* Exercise aim *
Only those lines in the data below from the line containing "q.map (fun g" through the line containing "def requestMade (c", both included, should be restated word for word.

* Input for this task *
-- ==== Sys2Proof/Machine/Ops.lean ====
section
/-! DEFINITION. Ops.lean: the shared operations: the transmit queue, the claim and rotation lists, the start
sequencer's transitions, attempts and trips. A family's meanings are written over these. -/

namespace Sys2Proof.Machine

/-! ### The transmit queue (R157) -/

/-- The identifier code of a frame asked for. -/
def txKind : TxFrame → Nat
  | .made c => contentKind c
  | .status => 9
  | .reply _ _ _ => 11

/-- R157 step 3: the kind whose queued frame a request of this kind removes. -/
def cancelledKind : Nat → Option Nat
  | 4 => some 3
  | 3 => some 4
  | 8 => some 7
  | 7 => some 8
  | _ => none

/-- A frame joined in its place by identifier (R157 step 4). -/
def insertFrame (f : TxFrame) : List TxFrame → List TxFrame
  | [] => [f]
  | g :: gs => if txKind f < txKind g then f :: g :: gs else g :: insertFrame f gs

/-- R157 steps 2 to 5: a request taken into the queue. -/
def enqueue (f : TxFrame) (q : List TxFrame) : List TxFrame :=
  if q.any (fun g => txKind g == txKind f) then
    q.map (fun g => if txKind g = txKind f then f else g)
  else
    let q' := q.filter (fun g => decide (cancelledKind (txKind f) ≠ some (txKind g)))
    if q'.length < 8 then insertFrame f q'
    else
      match q'.getLast? with
      | some g => if txKind f < txKind g then insertFrame f q'.dropLast else q'
      | none => insertFrame f q'

/-- R157: a block asks for a frame. In DOWN or SILENT the request is not taken. -/
def requestFrame (f : TxFrame) (s : State) : State :=
  if s.link.state = .up then { s with link := { s.link with queue := enqueue f s.link.queue } }
  else s

/-- A request for a frame that carries the content given now (R158). -/
def requestMade (c : Content) (s : State) : State := requestFrame (.made c) s

/-! ### Claim list and rotation (Chapter 7) -/

/-- The claim-list entry of a unit. -/
def claimOf (who : Who) (claims : List Claim) : Option Claim :=
  claims.find? (fun c => c.who == who)

/-- The claim list without a unit's entry. -/
def dropClaim (who : Who) (claims : List Claim) : List Claim :=
  claims.filter (fun c => c.who != who)

/-- A unit's entry made, or put in place of the one it has: at most one entry for each unit (R110). -/
def putClaim (c : Claim) (claims : List Claim) : List Claim :=
  if claims.any (fun d => d.who == c.who) then
    claims.map (fun d => if d.who = c.who then c else d)
  else claims ++ [c]

/-- The entry is in CRANKING. -/
def isCranking (c : Claim) : Bool :=
  match c.state with
  | .cranking _ => true
  | .waiting => false

/-- The CRANKING count, the own entry included (R110). -/
def crankingCount (a : Arbiter) : Nat := (a.claims.filter isCranking).length

/-- The unit `x` stands ahead of `y` where the levels are equal: by rotation, but by unit number for the
station and a peer of the crossing list (R110, R124). -/
def tieAhead (unit : UnitNo) (a : Arbiter) (x y : Who) : Bool :=
  match x, y with
  | .own, .unit u =>
    if u ∈ a.crossing then decide (unit < u)
    else decide (a.rotation.idxOf x < a.rotation.idxOf y)
  | .unit u, .own =>
    if u ∈ a.crossing then decide (u < unit)
    else decide (a.rotation.idxOf x < a.rotation.idxOf y)
  | _, _ => decide (a.rotation.idxOf x < a.rotation.idxOf y)

/-- R110: one entry, ranked as WAITING, is ahead of another. -/
def claimAhead (unit : UnitNo) (a : Arbiter) (x y : Claim) : Bool :=
  decide (levelNum y.level < levelNum x.level)
    || (x.level == y.level && tieAhead unit a x.who y.who)

/-- The station's own entry; where there is none (no run asks then), the claim it would last have had. -/
def ownClaim (s : State) : Claim :=
  (claimOf .own s.arb.claims).getD
    { who := .own, level := s.seq.startLevel.getD .routine, serial := s.arb.ownSerial
      state := .waiting }

/-- R111: the own entry is removed, and the claim-posted and overlap timers stop. -/
def removeOwnClaim (s : State) : State :=
  { s with arb := { s.arb with
      claims := dropClaim .own s.arb.claims, claimTimer := none, overlapTimer := none } }

/-- R108: a unit of the rotation list is moved to its tail. -/
def toTail (who : Who) (rotation : List Who) : List Who :=
  if who ∈ rotation then rotation.filter (fun w => w != who) ++ [who] else rotation

/-- R108 and R124: the station or a peer is moved to the rotation tail; the moved peer leaves the crossing
list, and at the station's own move every peer does. -/
def moveToTail (who : Who) (s : State) : State :=
  { s with arb := { s.arb with
      rotation := toTail who s.arb.rotation
      crossing :=
        match who with
        | .own => []
        | .unit u => s.arb.crossing.filter (fun v => v != u) } }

* Exercise solution *
    q.map (fun g => if txKind g = txKind f then f else g)
  else
    let q' := q.filter (fun g => decide (cancelledKind (txKind f) ≠ some (txKind g)))
    if q'.length < 8 then insertFrame f q'
    else
      match q'.getLast? with
      | some g => if txKind f < txKind g then insertFrame f q'.dropLast else q'
      | none => insertFrame f q'

/-- R157: a block asks for a frame. In DOWN or SILENT the request is not taken. -/
def requestFrame (f : TxFrame) (s : State) : State :=
  if s.link.state = .up then { s with link := { s.link with queue := enqueue f s.link.queue } }
  else s

/-- A request for a frame that carries the content given now (R158). -/
def requestMade (c : Content) (s : State) : State := requestFrame (.made c) s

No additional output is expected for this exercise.